/-! ## modNode -/

@[simp] theorem State.modNode_agenda (s : State) (k : Nat) (f : Node → Node) : (s.modNode k f).agenda = s.agenda := rfl
@[simp] theorem State.modNode_agent (s : State) (k : Nat) (f : Node → Node) : (s.modNode k f).agent = s.agent := rfl
@[simp] theorem State.modNode_choices (s : State) (k : Nat) (f : Node → Node) : (s.modNode k f).choices = s.choices := rfl
@[simp] theorem State.modNode_nextId (s : State) (k : Nat) (f : Node → Node) : (s.modNode k f).nextId = s.nextId := rfl
@[simp] theorem State.modNode_gtime (s : State) (k : Nat) (f : Node → Node) : (s.modNode k f).gtime = s.gtime := rfl
@[simp] theorem State.modNode_mem (s : State) (k : Nat) (f : Node → Node) : (s.modNode k f).mem = s.mem := rfl
@[simp] theorem State.modNode_bad (s : State) (k : Nat) (f : Node → Node) : (s.modNode k f).bad = s.bad := rfl
@[simp] theorem State.modNode_poison (s : State) (k : Nat) (f : Node → Node) : (s.modNode k f).poison = s.poison := rfl
@[simp] theorem State.modNode_flips (s : State) (k : Nat) (f : Node → Node) : (s.modNode k f).flips = s.flips := rfl
@[simp] theorem State.modNode_merging (s : State) (k : Nat) (f : Node → Node) : (s.modNode k f).merging = s.merging := rfl
@[simp] theorem State.modNode_reported (s : State) (k : Nat) (f : Node → Node) : (s.modNode k f).reported = s.reported := rfl
@[simp] theorem State.modNode_tlb (s : State) (k : Nat) (f : Node → Node) : (s.modNode k f).tlb = s.tlb := rfl
@[simp] theorem State.modNode_access (s : State) (k : Nat) (f : Node → Node) : (s.modNode k f).access = s.access := rfl
@[simp] theorem State.modNode_accessNew (s : State) (k : Nat) (f : Node → Node) : (s.modNode k f).accessNew = s.accessNew := rfl
@[simp] theorem State.modNode_counterTable (s : State) (k : Nat) (f : Node → Node) : (s.modNode k f).counterTable = s.counterTable := rfl
@[simp] theorem State.modNode_counterThreshold (s : State) (k : Nat) (f : Node → Node) : (s.modNode k f).counterThreshold = s.counterThreshold := rfl
@[simp] theorem State.modNode_ringUnread (s : State) (k : Nat) (f : Node → Node) : (s.modNode k f).ringUnread = s.ringUnread := rfl
@[simp] theorem State.modNode_ringLost (s : State) (k : Nat) (f : Node → Node) : (s.modNode k f).ringLost = s.ringLost := rfl
@[simp] theorem State.modNode_windows (s : State) (k : Nat) (f : Node → Node) : (s.modNode k f).windows = s.windows := rfl
@[simp] theorem State.modNode_queue (s : State) (k : Nat) (f : Node → Node) : (s.modNode k f).queue = s.queue := rfl
@[simp] theorem State.modNode_deferred (s : State) (k : Nat) (f : Node → Node) : (s.modNode k f).deferred = s.deferred := rfl
@[simp] theorem State.modNode_journal (s : State) (k : Nat) (f : Node → Node) : (s.modNode k f).journal = s.journal := rfl
@[simp] theorem State.modNode_nextSeq (s : State) (k : Nat) (f : Node → Node) : (s.modNode k f).nextSeq = s.nextSeq := rfl
@[simp] theorem State.modNode_wbase (s : State) (k : Nat) (f : Node → Node) : (s.modNode k f).wbase = s.wbase := rfl
@[simp] theorem State.modNode_msix (s : State) (k : Nat) (f : Node → Node) : (s.modNode k f).msix = s.msix := rfl
@[simp] theorem State.modNode_reply (s : State) (k : Nat) (f : Node → Node) : (s.modNode k f).reply = s.reply := rfl
@[simp] theorem State.modNode_booted (s : State) (k : Nat) (f : Node → Node) : (s.modNode k f).booted = s.booted := rfl
@[simp] theorem State.modNode_measure (s : State) (k : Nat) (f : Node → Node) : (s.modNode k f).measure = s.measure := rfl
@[simp] theorem State.modNode_floors (s : State) (k : Nat) (f : Node → Node) : (s.modNode k f).floors = s.floors := rfl
@[simp] theorem State.modNode_fieldDigest (s : State) (k : Nat) (f : Node → Node) : (s.modNode k f).fieldDigest = s.fieldDigest := rfl
@[simp] theorem State.modNode_outOfMap (s : State) (k : Nat) (f : Node → Node) : (s.modNode k f).outOfMap = s.outOfMap := rfl
@[simp] theorem State.modNode_mapEpoch (s : State) (k : Nat) (f : Node → Node) : (s.modNode k f).mapEpoch = s.mapEpoch := rfl
@[simp] theorem State.modNode_counters (s : State) (k : Nat) (f : Node → Node) : (s.modNode k f).counters = s.counters := rfl
@[simp] theorem State.modNode_selects (s : State) (k : Nat) (f : Node → Node) : (s.modNode k f).selects = s.selects := rfl
@[simp] theorem State.modNode_cap (s : State) (k : Nat) (f : Node → Node) : (s.modNode k f).cap = s.cap := rfl
@[simp] theorem State.modNode_ceilings (s : State) (k : Nat) (f : Node → Node) : (s.modNode k f).ceilings = s.ceilings := rfl
@[simp] theorem State.modNode_corePoints (s : State) (k : Nat) (f : Node → Node) : (s.modNode k f).corePoints = s.corePoints := rfl
@[simp] theorem State.modNode_stackPoints (s : State) (k : Nat) (f : Node → Node) : (s.modNode k f).stackPoints = s.stackPoints := rfl
@[simp] theorem State.modNode_dieClk (s : State) (k : Nat) (f : Node → Node) : (s.modNode k f).dieClk = s.dieClk := rfl
@[simp] theorem State.modNode_stackClk (s : State) (k : Nat) (f : Node → Node) : (s.modNode k f).stackClk = s.stackClk := rfl
@[simp] theorem State.modNode_loam (s : State) (k : Nat) (f : Node → Node) : (s.modNode k f).loam = s.loam := rfl
@[simp] theorem State.modNode_cxl (s : State) (k : Nat) (f : Node → Node) : (s.modNode k f).cxl = s.cxl := rfl
@[simp] theorem State.modNode_ctxs (s : State) (k : Nat) (f : Node → Node) : (s.modNode k f).ctxs = s.ctxs := rfl
@[simp] theorem State.modNode_running (s : State) (k : Nat) (f : Node → Node) : (s.modNode k f).running = s.running := rfl
@[simp] theorem State.modNode_armed (s : State) (k : Nat) (f : Node → Node) : (s.modNode k f).armed = s.armed := rfl
@[simp] theorem State.modNode_purges (s : State) (k : Nat) (f : Node → Node) : (s.modNode k f).purges = s.purges := rfl
@[simp] theorem State.modNode_migration (s : State) (k : Nat) (f : Node → Node) : (s.modNode k f).migration = s.migration := rfl
@[simp] theorem State.modNode_cores (s : State) (k : Nat) (f : Node → Node) : (s.modNode k f).cores = s.cores := rfl
@[simp] theorem State.modNode_newestFirst (s : State) (k : Nat) (f : Node → Node) : (s.modNode k f).newestFirst = s.newestFirst := rfl
@[simp] theorem State.modNode_cache (s : State) (k : Nat) (f : Node → Node) : (s.modNode k f).cache = s.cache := rfl
@[simp] theorem State.modNode_nodes (s : State) (k : Nat) (f : Node → Node) : (s.modNode k f).nodes = tmod s.nodes k f := rfl
@[simp] theorem State.modNode_blocks (s : State) (k : Nat) (f : Node → Node) : (s.modNode k f).blocks = s.blocks := rfl
@[simp] theorem State.modNode_parts (s : State) (k : Nat) (f : Node → Node) : (s.modNode k f).parts = s.parts := rfl
@[simp] theorem State.modNode_warps (s : State) (k : Nat) (f : Node → Node) : (s.modNode k f).warps = s.warps := rfl
@[simp] theorem State.modNode_copies (s : State) (k : Nat) (f : Node → Node) : (s.modNode k f).copies = s.copies := rfl
@[simp] theorem State.modNode_bins (s : State) (k : Nat) (f : Node → Node) : (s.modNode k f).bins = s.bins := rfl
@[simp] theorem State.modNode_released (s : State) (k : Nat) (f : Node → Node) : (s.modNode k f).released = s.released := rfl
@[simp] theorem State.modNode_groups (s : State) (k : Nat) (f : Node → Node) : (s.modNode k f).groups = s.groups := rfl
@[simp] theorem State.modNode_collectives (s : State) (k : Nat) (f : Node → Node) : (s.modNode k f).collectives = s.collectives := rfl
@[simp] theorem State.modNode_insts (s : State) (k : Nat) (f : Node → Node) : (s.modNode k f).insts = s.insts := rfl
@[simp] theorem State.modNode_handOvers (s : State) (k : Nat) (f : Node → Node) : (s.modNode k f).handOvers = s.handOvers := rfl
@[simp] theorem State.modNode_deltas (s : State) (k : Nat) (f : Node → Node) : (s.modNode k f).deltas = s.deltas := rfl
@[simp] theorem State.modNode_tshape (s : State) (k : Nat) (f : Node → Node) : (s.modNode k f).tshape = s.tshape := rfl
@[simp] theorem State.modNode_engine (s : State) (k : Nat) (f : Node → Node) : (s.modNode k f).engine = s.engine := rfl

== == ==

What the task asks:
Retype word for word everything in the listing above from the line that holds "s.wbase := rfl" down to the line that holds "s.outOfMap := rfl". Keep both end lines and leave out the rest.

Problem solution:
@[simp] theorem State.modNode_wbase (s : State) (k : Nat) (f : Node → Node) : (s.modNode k f).wbase = s.wbase := rfl
@[simp] theorem State.modNode_msix (s : State) (k : Nat) (f : Node → Node) : (s.modNode k f).msix = s.msix := rfl
@[simp] theorem State.modNode_reply (s : State) (k : Nat) (f : Node → Node) : (s.modNode k f).reply = s.reply := rfl
@[simp] theorem State.modNode_booted (s : State) (k : Nat) (f : Node → Node) : (s.modNode k f).booted = s.booted := rfl
@[simp] theorem State.modNode_measure (s : State) (k : Nat) (f : Node → Node) : (s.modNode k f).measure = s.measure := rfl
@[simp] theorem State.modNode_floors (s : State) (k : Nat) (f : Node → Node) : (s.modNode k f).floors = s.floors := rfl
@[simp] theorem State.modNode_fieldDigest (s : State) (k : Nat) (f : Node → Node) : (s.modNode k f).fieldDigest = s.fieldDigest := rfl
@[simp] theorem State.modNode_outOfMap (s : State) (k : Nat) (f : Node → Node) : (s.modNode k f).outOfMap = s.outOfMap := rfl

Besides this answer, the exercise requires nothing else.